◆ RECORDS FOR THIS EXERCISE

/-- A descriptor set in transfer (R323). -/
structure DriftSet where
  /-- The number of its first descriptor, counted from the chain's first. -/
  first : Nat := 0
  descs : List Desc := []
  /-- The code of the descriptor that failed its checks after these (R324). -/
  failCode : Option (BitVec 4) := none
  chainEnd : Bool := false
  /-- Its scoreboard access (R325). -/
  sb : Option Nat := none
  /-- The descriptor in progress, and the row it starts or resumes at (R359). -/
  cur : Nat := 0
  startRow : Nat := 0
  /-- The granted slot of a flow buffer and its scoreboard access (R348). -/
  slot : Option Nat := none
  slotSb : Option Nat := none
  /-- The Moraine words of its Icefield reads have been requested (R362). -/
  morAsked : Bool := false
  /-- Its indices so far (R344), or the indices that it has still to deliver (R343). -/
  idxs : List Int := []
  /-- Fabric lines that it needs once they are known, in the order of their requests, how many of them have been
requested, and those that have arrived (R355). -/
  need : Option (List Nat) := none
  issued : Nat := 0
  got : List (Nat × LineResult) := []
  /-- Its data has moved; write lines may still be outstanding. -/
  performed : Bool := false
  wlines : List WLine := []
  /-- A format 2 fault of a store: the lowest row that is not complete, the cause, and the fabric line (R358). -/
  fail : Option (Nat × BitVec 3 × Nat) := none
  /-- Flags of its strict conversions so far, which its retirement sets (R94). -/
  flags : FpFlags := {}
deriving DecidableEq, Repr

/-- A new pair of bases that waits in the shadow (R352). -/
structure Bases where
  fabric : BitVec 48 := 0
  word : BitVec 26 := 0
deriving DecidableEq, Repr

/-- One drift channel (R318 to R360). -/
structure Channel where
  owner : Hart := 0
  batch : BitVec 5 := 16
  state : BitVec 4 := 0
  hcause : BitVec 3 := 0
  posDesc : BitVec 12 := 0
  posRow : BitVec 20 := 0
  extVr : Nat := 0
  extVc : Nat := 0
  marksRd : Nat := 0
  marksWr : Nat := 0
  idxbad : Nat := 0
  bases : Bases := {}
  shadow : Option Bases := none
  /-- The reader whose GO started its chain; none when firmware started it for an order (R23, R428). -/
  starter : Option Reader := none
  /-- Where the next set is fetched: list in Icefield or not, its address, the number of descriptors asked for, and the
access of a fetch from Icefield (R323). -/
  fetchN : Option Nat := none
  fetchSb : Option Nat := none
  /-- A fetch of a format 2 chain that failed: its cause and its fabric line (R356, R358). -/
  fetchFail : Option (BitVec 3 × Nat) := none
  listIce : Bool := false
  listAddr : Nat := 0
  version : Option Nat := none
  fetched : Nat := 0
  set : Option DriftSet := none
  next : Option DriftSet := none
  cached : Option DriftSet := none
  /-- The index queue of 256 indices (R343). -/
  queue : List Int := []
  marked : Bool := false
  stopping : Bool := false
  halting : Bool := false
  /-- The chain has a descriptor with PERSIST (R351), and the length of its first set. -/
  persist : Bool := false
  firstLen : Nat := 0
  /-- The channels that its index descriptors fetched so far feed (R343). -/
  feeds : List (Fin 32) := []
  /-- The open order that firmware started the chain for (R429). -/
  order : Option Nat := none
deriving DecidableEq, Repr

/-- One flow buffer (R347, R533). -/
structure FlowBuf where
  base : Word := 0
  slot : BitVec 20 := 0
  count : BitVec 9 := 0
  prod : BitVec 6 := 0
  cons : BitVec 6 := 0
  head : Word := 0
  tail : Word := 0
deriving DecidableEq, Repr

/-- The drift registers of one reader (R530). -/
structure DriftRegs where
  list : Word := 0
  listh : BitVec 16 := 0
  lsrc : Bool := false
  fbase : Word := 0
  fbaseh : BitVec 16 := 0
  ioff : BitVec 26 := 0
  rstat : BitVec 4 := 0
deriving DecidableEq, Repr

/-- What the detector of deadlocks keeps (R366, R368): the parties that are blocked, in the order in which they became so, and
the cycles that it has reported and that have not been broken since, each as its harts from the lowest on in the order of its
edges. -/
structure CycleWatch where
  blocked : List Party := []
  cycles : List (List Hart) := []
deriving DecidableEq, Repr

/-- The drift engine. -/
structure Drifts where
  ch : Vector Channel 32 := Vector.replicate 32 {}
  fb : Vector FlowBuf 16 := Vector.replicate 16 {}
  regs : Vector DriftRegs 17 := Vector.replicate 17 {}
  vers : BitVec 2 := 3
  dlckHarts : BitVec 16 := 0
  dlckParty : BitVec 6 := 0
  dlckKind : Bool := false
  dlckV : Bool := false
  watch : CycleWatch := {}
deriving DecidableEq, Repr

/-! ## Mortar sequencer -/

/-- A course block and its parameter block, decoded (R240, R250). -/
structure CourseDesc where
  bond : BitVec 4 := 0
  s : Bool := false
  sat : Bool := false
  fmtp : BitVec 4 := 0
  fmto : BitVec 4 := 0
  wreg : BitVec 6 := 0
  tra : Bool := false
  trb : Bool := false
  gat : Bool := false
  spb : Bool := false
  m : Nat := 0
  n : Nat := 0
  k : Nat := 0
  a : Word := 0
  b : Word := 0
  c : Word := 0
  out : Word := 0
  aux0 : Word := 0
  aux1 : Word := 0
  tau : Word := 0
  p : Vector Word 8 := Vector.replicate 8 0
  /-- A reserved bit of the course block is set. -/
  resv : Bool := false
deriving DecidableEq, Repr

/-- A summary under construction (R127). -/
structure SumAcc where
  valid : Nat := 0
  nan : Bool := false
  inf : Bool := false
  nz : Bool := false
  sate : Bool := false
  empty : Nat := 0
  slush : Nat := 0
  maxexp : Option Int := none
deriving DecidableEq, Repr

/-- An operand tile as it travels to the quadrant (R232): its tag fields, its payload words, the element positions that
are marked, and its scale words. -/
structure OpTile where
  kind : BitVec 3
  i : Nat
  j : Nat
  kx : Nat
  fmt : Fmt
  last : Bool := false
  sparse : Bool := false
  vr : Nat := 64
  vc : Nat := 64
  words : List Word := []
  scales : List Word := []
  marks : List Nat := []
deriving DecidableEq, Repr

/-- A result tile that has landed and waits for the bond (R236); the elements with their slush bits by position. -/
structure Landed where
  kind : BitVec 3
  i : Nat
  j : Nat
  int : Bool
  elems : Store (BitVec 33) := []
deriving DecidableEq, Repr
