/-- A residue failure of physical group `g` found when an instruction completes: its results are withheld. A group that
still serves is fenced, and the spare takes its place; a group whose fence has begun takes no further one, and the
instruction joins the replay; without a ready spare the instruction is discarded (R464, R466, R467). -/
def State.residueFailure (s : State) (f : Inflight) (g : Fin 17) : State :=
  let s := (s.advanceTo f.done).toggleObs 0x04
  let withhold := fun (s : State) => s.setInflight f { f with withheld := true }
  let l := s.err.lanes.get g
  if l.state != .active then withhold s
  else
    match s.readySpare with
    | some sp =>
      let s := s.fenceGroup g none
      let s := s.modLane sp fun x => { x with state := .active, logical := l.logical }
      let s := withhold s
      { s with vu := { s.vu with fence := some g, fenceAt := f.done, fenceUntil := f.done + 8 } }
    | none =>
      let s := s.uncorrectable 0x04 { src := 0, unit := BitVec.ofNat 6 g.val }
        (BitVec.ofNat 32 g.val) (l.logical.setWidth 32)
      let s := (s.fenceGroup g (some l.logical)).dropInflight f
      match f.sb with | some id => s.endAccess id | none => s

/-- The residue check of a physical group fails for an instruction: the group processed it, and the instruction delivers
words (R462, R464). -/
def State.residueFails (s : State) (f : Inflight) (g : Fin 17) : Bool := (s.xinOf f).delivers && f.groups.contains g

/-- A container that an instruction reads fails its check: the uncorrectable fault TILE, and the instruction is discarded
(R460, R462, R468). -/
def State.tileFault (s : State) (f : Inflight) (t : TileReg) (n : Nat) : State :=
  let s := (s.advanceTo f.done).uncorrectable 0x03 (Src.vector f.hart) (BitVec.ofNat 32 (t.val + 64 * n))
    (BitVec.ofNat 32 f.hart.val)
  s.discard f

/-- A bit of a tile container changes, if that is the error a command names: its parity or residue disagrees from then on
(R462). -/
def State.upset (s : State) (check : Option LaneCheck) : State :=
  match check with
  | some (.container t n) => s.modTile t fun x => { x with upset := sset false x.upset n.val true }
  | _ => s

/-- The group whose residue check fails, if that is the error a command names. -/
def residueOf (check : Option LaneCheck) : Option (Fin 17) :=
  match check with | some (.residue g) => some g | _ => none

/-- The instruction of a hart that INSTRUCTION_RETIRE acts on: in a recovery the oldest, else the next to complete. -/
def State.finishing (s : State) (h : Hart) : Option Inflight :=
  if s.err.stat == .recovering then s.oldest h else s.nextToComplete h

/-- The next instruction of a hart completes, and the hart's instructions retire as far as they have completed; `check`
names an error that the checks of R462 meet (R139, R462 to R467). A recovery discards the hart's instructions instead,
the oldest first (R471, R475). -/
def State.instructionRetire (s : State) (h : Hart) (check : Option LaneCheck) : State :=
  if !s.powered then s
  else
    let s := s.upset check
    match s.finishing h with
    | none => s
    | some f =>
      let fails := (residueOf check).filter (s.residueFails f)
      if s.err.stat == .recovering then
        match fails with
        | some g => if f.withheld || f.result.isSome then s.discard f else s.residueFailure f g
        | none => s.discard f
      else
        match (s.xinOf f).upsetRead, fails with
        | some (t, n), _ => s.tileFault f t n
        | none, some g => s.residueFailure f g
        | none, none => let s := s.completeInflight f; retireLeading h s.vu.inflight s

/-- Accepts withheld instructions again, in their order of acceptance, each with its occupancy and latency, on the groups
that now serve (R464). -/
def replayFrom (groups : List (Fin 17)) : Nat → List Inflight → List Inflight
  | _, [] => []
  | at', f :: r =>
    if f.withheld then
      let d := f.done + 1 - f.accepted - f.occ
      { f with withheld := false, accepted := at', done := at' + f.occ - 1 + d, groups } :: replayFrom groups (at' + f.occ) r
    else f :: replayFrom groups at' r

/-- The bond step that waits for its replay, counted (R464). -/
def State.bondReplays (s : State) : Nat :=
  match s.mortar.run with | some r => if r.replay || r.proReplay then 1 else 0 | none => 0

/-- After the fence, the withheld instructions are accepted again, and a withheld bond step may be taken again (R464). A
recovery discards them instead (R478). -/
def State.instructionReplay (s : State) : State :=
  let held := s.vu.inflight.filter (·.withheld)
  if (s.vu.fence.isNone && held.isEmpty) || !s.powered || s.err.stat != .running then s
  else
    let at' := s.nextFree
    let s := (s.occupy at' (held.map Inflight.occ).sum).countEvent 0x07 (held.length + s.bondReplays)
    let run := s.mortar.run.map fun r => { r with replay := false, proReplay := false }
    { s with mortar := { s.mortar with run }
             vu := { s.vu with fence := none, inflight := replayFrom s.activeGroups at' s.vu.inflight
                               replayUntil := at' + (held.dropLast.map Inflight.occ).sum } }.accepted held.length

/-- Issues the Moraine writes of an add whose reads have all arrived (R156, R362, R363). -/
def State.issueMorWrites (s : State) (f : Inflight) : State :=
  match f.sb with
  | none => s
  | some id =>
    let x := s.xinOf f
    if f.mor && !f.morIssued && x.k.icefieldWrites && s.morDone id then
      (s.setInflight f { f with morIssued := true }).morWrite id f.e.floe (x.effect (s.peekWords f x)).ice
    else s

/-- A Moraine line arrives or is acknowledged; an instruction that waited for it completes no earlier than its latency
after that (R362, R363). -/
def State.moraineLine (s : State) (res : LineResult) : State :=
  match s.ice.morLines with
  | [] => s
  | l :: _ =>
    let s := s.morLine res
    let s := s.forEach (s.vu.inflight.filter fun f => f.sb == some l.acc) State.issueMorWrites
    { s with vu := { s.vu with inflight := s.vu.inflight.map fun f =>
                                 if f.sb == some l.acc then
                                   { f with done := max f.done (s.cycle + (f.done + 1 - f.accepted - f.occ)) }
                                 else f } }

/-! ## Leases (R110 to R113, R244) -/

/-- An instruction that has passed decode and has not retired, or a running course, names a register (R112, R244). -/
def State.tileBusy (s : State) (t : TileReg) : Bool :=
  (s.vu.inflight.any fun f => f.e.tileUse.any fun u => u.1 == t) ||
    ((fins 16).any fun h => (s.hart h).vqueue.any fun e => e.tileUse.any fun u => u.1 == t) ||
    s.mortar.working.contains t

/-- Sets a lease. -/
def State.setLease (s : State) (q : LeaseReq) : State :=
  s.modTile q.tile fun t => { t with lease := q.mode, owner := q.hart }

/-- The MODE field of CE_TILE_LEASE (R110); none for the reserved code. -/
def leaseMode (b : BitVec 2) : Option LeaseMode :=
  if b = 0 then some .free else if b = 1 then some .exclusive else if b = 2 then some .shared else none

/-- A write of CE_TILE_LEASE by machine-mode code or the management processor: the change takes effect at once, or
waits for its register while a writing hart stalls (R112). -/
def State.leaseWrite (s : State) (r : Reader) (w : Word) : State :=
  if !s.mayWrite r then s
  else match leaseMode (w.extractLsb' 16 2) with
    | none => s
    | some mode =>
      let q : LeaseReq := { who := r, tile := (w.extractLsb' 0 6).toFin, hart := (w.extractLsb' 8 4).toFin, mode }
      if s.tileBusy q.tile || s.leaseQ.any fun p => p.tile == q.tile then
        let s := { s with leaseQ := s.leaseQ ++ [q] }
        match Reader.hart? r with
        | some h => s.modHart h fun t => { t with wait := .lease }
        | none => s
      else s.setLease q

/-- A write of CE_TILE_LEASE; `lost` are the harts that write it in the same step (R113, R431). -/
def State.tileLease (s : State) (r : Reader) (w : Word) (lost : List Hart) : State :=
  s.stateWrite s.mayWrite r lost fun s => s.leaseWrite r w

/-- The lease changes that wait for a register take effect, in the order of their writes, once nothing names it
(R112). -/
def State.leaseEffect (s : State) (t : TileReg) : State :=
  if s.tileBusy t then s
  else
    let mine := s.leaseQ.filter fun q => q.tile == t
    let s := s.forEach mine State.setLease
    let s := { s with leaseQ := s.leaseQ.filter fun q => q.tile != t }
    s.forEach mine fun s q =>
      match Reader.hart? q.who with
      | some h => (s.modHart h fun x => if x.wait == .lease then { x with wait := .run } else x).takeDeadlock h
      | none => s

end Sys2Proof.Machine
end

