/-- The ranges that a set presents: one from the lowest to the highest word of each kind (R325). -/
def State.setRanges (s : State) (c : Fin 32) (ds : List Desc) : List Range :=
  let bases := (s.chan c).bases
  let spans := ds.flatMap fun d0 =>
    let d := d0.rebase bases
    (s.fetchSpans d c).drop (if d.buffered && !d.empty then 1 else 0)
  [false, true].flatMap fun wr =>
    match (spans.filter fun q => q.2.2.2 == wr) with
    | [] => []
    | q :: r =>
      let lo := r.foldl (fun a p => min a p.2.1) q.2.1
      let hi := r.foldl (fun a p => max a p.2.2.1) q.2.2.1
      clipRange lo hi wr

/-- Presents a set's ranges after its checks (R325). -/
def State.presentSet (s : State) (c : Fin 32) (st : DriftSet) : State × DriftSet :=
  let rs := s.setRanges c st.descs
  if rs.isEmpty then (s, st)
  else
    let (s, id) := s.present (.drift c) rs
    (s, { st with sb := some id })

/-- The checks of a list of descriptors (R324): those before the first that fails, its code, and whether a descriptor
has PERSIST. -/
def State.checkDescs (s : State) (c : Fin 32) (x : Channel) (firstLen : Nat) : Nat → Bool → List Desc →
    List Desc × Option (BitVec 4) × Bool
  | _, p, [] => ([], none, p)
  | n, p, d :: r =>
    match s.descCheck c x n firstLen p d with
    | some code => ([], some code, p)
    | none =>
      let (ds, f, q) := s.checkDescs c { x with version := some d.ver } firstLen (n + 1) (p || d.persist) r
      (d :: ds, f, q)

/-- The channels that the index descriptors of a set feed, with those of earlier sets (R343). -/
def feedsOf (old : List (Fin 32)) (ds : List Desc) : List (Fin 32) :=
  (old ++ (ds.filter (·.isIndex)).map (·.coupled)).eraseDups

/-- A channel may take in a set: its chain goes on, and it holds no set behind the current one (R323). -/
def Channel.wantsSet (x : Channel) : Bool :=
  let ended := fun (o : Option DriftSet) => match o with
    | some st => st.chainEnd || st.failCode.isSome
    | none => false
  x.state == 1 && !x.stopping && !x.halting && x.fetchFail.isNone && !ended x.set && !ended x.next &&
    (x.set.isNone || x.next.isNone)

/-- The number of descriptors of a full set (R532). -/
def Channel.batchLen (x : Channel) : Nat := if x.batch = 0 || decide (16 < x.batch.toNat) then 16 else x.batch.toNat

◆ YOUR ASSIGNMENT
Repeat, exactly and only, the lines from the beginning of the material through the line that contains "access (R325). -/".

◆ TASK RESULT
/-- A descriptor set in transfer (R323). -/
structure DriftSet where
  /-- The number of its first descriptor, counted from the chain's first. -/
  first : Nat := 0
  descs : List Desc := []
  /-- The code of the descriptor that failed its checks after these (R324). -/
  failCode : Option (BitVec 4) := none
  chainEnd : Bool := false
  /-- Its scoreboard access (R325). -/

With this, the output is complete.